/-- The output of a step is the element at the cursor (46_reverb R153). -/
theorem combStep_output (k : RevK) (len : Nat) (x : F32) (c : Comb) :
    (combStep k len x c).2 = readCell c.buf c.idx := rfl

/-- A step moves the cursor one place round the memory (46_reverb R153). -/
theorem combStep_idx (k : RevK) (len : Nat) (x : F32) (c : Comb) :
    (combStep k len x c).1.idx = (c.idx + 1) % len := rfl

/-- A step writes the input plus the feedback of the new damping register at the element it read (46_reverb R153). -/
theorem combStep_buf (k : RevK) (len : Nat) (x : F32) (c : Comb) :
    (combStep k len x c).1.buf =
      writeCell c.buf c.idx (fadd x (fmul (combStep k len x c).1.filt k.rFb)) := rfl

/-- A step keeps the cursor in range. -/
theorem combStep_idx_lt {len : Nat} (hlen : 0 < len) (k : RevK) (x : F32) (c : Comb) :
    (combStep k len x c).1.idx < len := Nat.mod_lt _ hlen

theorem combRun_cons (k : RevK) (len : Nat) (c : Comb) (x : F32) (xs : List F32) :
    combRun k len c (x :: xs) = combRun k len (combStep k len x c).1 xs := rfl

/-- A run moves the cursor one place per input. -/
theorem combRun_idx (k : RevK) {len : Nat} {c : Comb} (xs : List F32) (hidx : c.idx < len) :
    (combRun k len c xs).idx = (c.idx + xs.length) % len := by
  induction xs generalizing c with
  | nil => exact (Nat.mod_eq_of_lt hidx).symm
  | cons x xs ih =>
    rw [combRun_cons, ih (combStep_idx_lt (Nat.zero_lt_of_lt hidx) k x c), combStep_idx, Nat.mod_add_mod,
      Nat.add_assoc, Nat.add_comm 1, List.length_cons]

/-- A run leaves alone every element that its cursor does not pass. -/
theorem readCell_combRun_of_not_passed (k : RevK) {len i : Nat} {c : Comb} (xs : List F32) (hidx : c.idx < len)
    (hi : ∀ j < xs.length, i ≠ (c.idx + j) % len) :
    readCell (combRun k len c xs).buf i = readCell c.buf i := by
  induction xs generalizing c with
  | nil => rfl
  | cons x xs ih =>
    have hfirst : i ≠ c.idx := by
      have h := hi 0 (by simp)
      rwa [Nat.add_zero, Nat.mod_eq_of_lt hidx] at h
    have hrest : ∀ j < xs.length, i ≠ ((combStep k len x c).1.idx + j) % len := by
      intro j hj
      have h := hi (j + 1) (by simpa using hj)
      rwa [combStep_idx, Nat.mod_add_mod, Nat.add_assoc, Nat.add_comm 1]
    rw [combRun_cons, ih (combStep_idx_lt (Nat.zero_lt_of_lt hidx) k x c) hrest, combStep_buf,
      readCell_writeCell_of_ne _ _ hfirst]

/-- Settles O51: after `len` steps the cursor is back at the element the first step wrote, and no step between writes
it. -/
theorem combDelaysByExactlyItsLength : Obligations.CombDelaysByExactlyItsLength := by
  unfold Obligations.CombDelaysByExactlyItsLength
  intro k len c x y xs hidx hwf hlen
  have hfirst : (combStep k len x c).1.idx < len := combStep_idx_lt (Nat.zero_lt_of_lt hidx) k x c
  have hback : (combRun k len (combStep k len x c).1 xs).idx = c.idx := by
    rw [combRun_idx k xs hfirst, combStep_idx, Nat.mod_add_mod, Nat.add_assoc, Nat.add_comm 1, hlen,
      Nat.add_mod_right, Nat.mod_eq_of_lt hidx]
  have hkept : ∀ j < xs.length, c.idx ≠ ((combStep k len x c).1.idx + j) % len := by
    intro j hj
    rw [combStep_idx, Nat.mod_add_mod, Nat.add_assoc]
    exact ne_add_mod_of_lt hidx (by omega) (by omega)
  constructor
  · rw [combStep_output, hback, readCell_combRun_of_not_passed k xs hfirst hkept, combStep_buf,
      readCell_writeCell_self hwf]
  · rw [combStep_idx, hback]

end Sys2Proof.Machine

namespace Sys2Proof.Machine

/-! ## The delay's commands and its memory -/

/-- Settles O34: the SET and GET of any register, at the four of the delay. -/
theorem delaySetAndGet : Obligations.DelaySetAndGet := by
  unfold Obligations.DelaySetAndGet
  intro s data hl
  exact ⟨exec_setInstr_of_live hl .delayEnabled data, exec_getInstr_of_live hl .delayEnabled,
    exec_setInstr_of_live hl .delayTime data, exec_getInstr_of_live hl .delayTime,
    exec_setInstr_of_live hl .delayFeedback data, exec_getInstr_of_live hl .delayFeedback,
    exec_setInstr_of_live hl .delayMix data, exec_getInstr_of_live hl .delayMix⟩

/-- The element both channels read in a frame (47_delay R167). -/
def delayReadIdx (k : DlyK) (w : Work) : Nat := (w.dlyW + 48000 - k.off) % 48000

/-- The sample `d` that a channel reads in a frame (47_delay R166). -/
def Side.delayed (side : Side) (k : DlyK) (w : Work) : F32 := readCell (side.chan w).dly (delayReadIdx k w)

/-- A frame moves the cursor one place round the memory (47_delay R167). -/
theorem dlyStage_dlyW (k : DlyK) (w : Work) (x : F32 × F32) : (dlyStage k w x).1.dlyW = (w.dlyW + 1) % 48000 := rfl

▸ What you have to do: Exact repetition is required: return every record shown above.

▸ Solution to this task:
/-- The output of a step is the element at the cursor (46_reverb R153). -/
theorem combStep_output (k : RevK) (len : Nat) (x : F32) (c : Comb) :
    (combStep k len x c).2 = readCell c.buf c.idx := rfl

/-- A step moves the cursor one place round the memory (46_reverb R153). -/
theorem combStep_idx (k : RevK) (len : Nat) (x : F32) (c : Comb) :
    (combStep k len x c).1.idx = (c.idx + 1) % len := rfl

/-- A step writes the input plus the feedback of the new damping register at the element it read (46_reverb R153). -/
theorem combStep_buf (k : RevK) (len : Nat) (x : F32) (c : Comb) :
    (combStep k len x c).1.buf =
      writeCell c.buf c.idx (fadd x (fmul (combStep k len x c).1.filt k.rFb)) := rfl

/-- A step keeps the cursor in range. -/
theorem combStep_idx_lt {len : Nat} (hlen : 0 < len) (k : RevK) (x : F32) (c : Comb) :
    (combStep k len x c).1.idx < len := Nat.mod_lt _ hlen

theorem combRun_cons (k : RevK) (len : Nat) (c : Comb) (x : F32) (xs : List F32) :
    combRun k len c (x :: xs) = combRun k len (combStep k len x c).1 xs := rfl

/-- A run moves the cursor one place per input. -/
theorem combRun_idx (k : RevK) {len : Nat} {c : Comb} (xs : List F32) (hidx : c.idx < len) :
    (combRun k len c xs).idx = (c.idx + xs.length) % len := by
  induction xs generalizing c with
  | nil => exact (Nat.mod_eq_of_lt hidx).symm
  | cons x xs ih =>
    rw [combRun_cons, ih (combStep_idx_lt (Nat.zero_lt_of_lt hidx) k x c), combStep_idx, Nat.mod_add_mod,
      Nat.add_assoc, Nat.add_comm 1, List.length_cons]

/-- A run leaves alone every element that its cursor does not pass. -/
theorem readCell_combRun_of_not_passed (k : RevK) {len i : Nat} {c : Comb} (xs : List F32) (hidx : c.idx < len)
    (hi : ∀ j < xs.length, i ≠ (c.idx + j) % len) :
    readCell (combRun k len c xs).buf i = readCell c.buf i := by
  induction xs generalizing c with
  | nil => rfl
  | cons x xs ih =>
    have hfirst : i ≠ c.idx := by
      have h := hi 0 (by simp)
      rwa [Nat.add_zero, Nat.mod_eq_of_lt hidx] at h
    have hrest : ∀ j < xs.length, i ≠ ((combStep k len x c).1.idx + j) % len := by
      intro j hj
      have h := hi (j + 1) (by simpa using hj)
      rwa [combStep_idx, Nat.mod_add_mod, Nat.add_assoc, Nat.add_comm 1]
    rw [combRun_cons, ih (combStep_idx_lt (Nat.zero_lt_of_lt hidx) k x c) hrest, combStep_buf,
      readCell_writeCell_of_ne _ _ hfirst]

/-- Settles O51: after `len` steps the cursor is back at the element the first step wrote, and no step between writes
it. -/
theorem combDelaysByExactlyItsLength : Obligations.CombDelaysByExactlyItsLength := by
  unfold Obligations.CombDelaysByExactlyItsLength
  intro k len c x y xs hidx hwf hlen
  have hfirst : (combStep k len x c).1.idx < len := combStep_idx_lt (Nat.zero_lt_of_lt hidx) k x c
  have hback : (combRun k len (combStep k len x c).1 xs).idx = c.idx := by
    rw [combRun_idx k xs hfirst, combStep_idx, Nat.mod_add_mod, Nat.add_assoc, Nat.add_comm 1, hlen,
      Nat.add_mod_right, Nat.mod_eq_of_lt hidx]
  have hkept : ∀ j < xs.length, c.idx ≠ ((combStep k len x c).1.idx + j) % len := by
    intro j hj
    rw [combStep_idx, Nat.mod_add_mod, Nat.add_assoc]
    exact ne_add_mod_of_lt hidx (by omega) (by omega)
  constructor
  · rw [combStep_output, hback, readCell_combRun_of_not_passed k xs hfirst hkept, combStep_buf,
      readCell_writeCell_self hwf]
  · rw [combStep_idx, hback]

end Sys2Proof.Machine

namespace Sys2Proof.Machine

/-! ## The delay's commands and its memory -/

/-- Settles O34: the SET and GET of any register, at the four of the delay. -/
theorem delaySetAndGet : Obligations.DelaySetAndGet := by
  unfold Obligations.DelaySetAndGet
  intro s data hl
  exact ⟨exec_setInstr_of_live hl .delayEnabled data, exec_getInstr_of_live hl .delayEnabled,
    exec_setInstr_of_live hl .delayTime data, exec_getInstr_of_live hl .delayTime,
    exec_setInstr_of_live hl .delayFeedback data, exec_getInstr_of_live hl .delayFeedback,
    exec_setInstr_of_live hl .delayMix data, exec_getInstr_of_live hl .delayMix⟩

/-- The element both channels read in a frame (47_delay R167). -/
def delayReadIdx (k : DlyK) (w : Work) : Nat := (w.dlyW + 48000 - k.off) % 48000

/-- The sample `d` that a channel reads in a frame (47_delay R166). -/
def Side.delayed (side : Side) (k : DlyK) (w : Work) : F32 := readCell (side.chan w).dly (delayReadIdx k w)

/-- A frame moves the cursor one place round the memory (47_delay R167). -/
theorem dlyStage_dlyW (k : DlyK) (w : Work) (x : F32 × F32) : (dlyStage k w x).1.dlyW = (w.dlyW + 1) % 48000 := rfl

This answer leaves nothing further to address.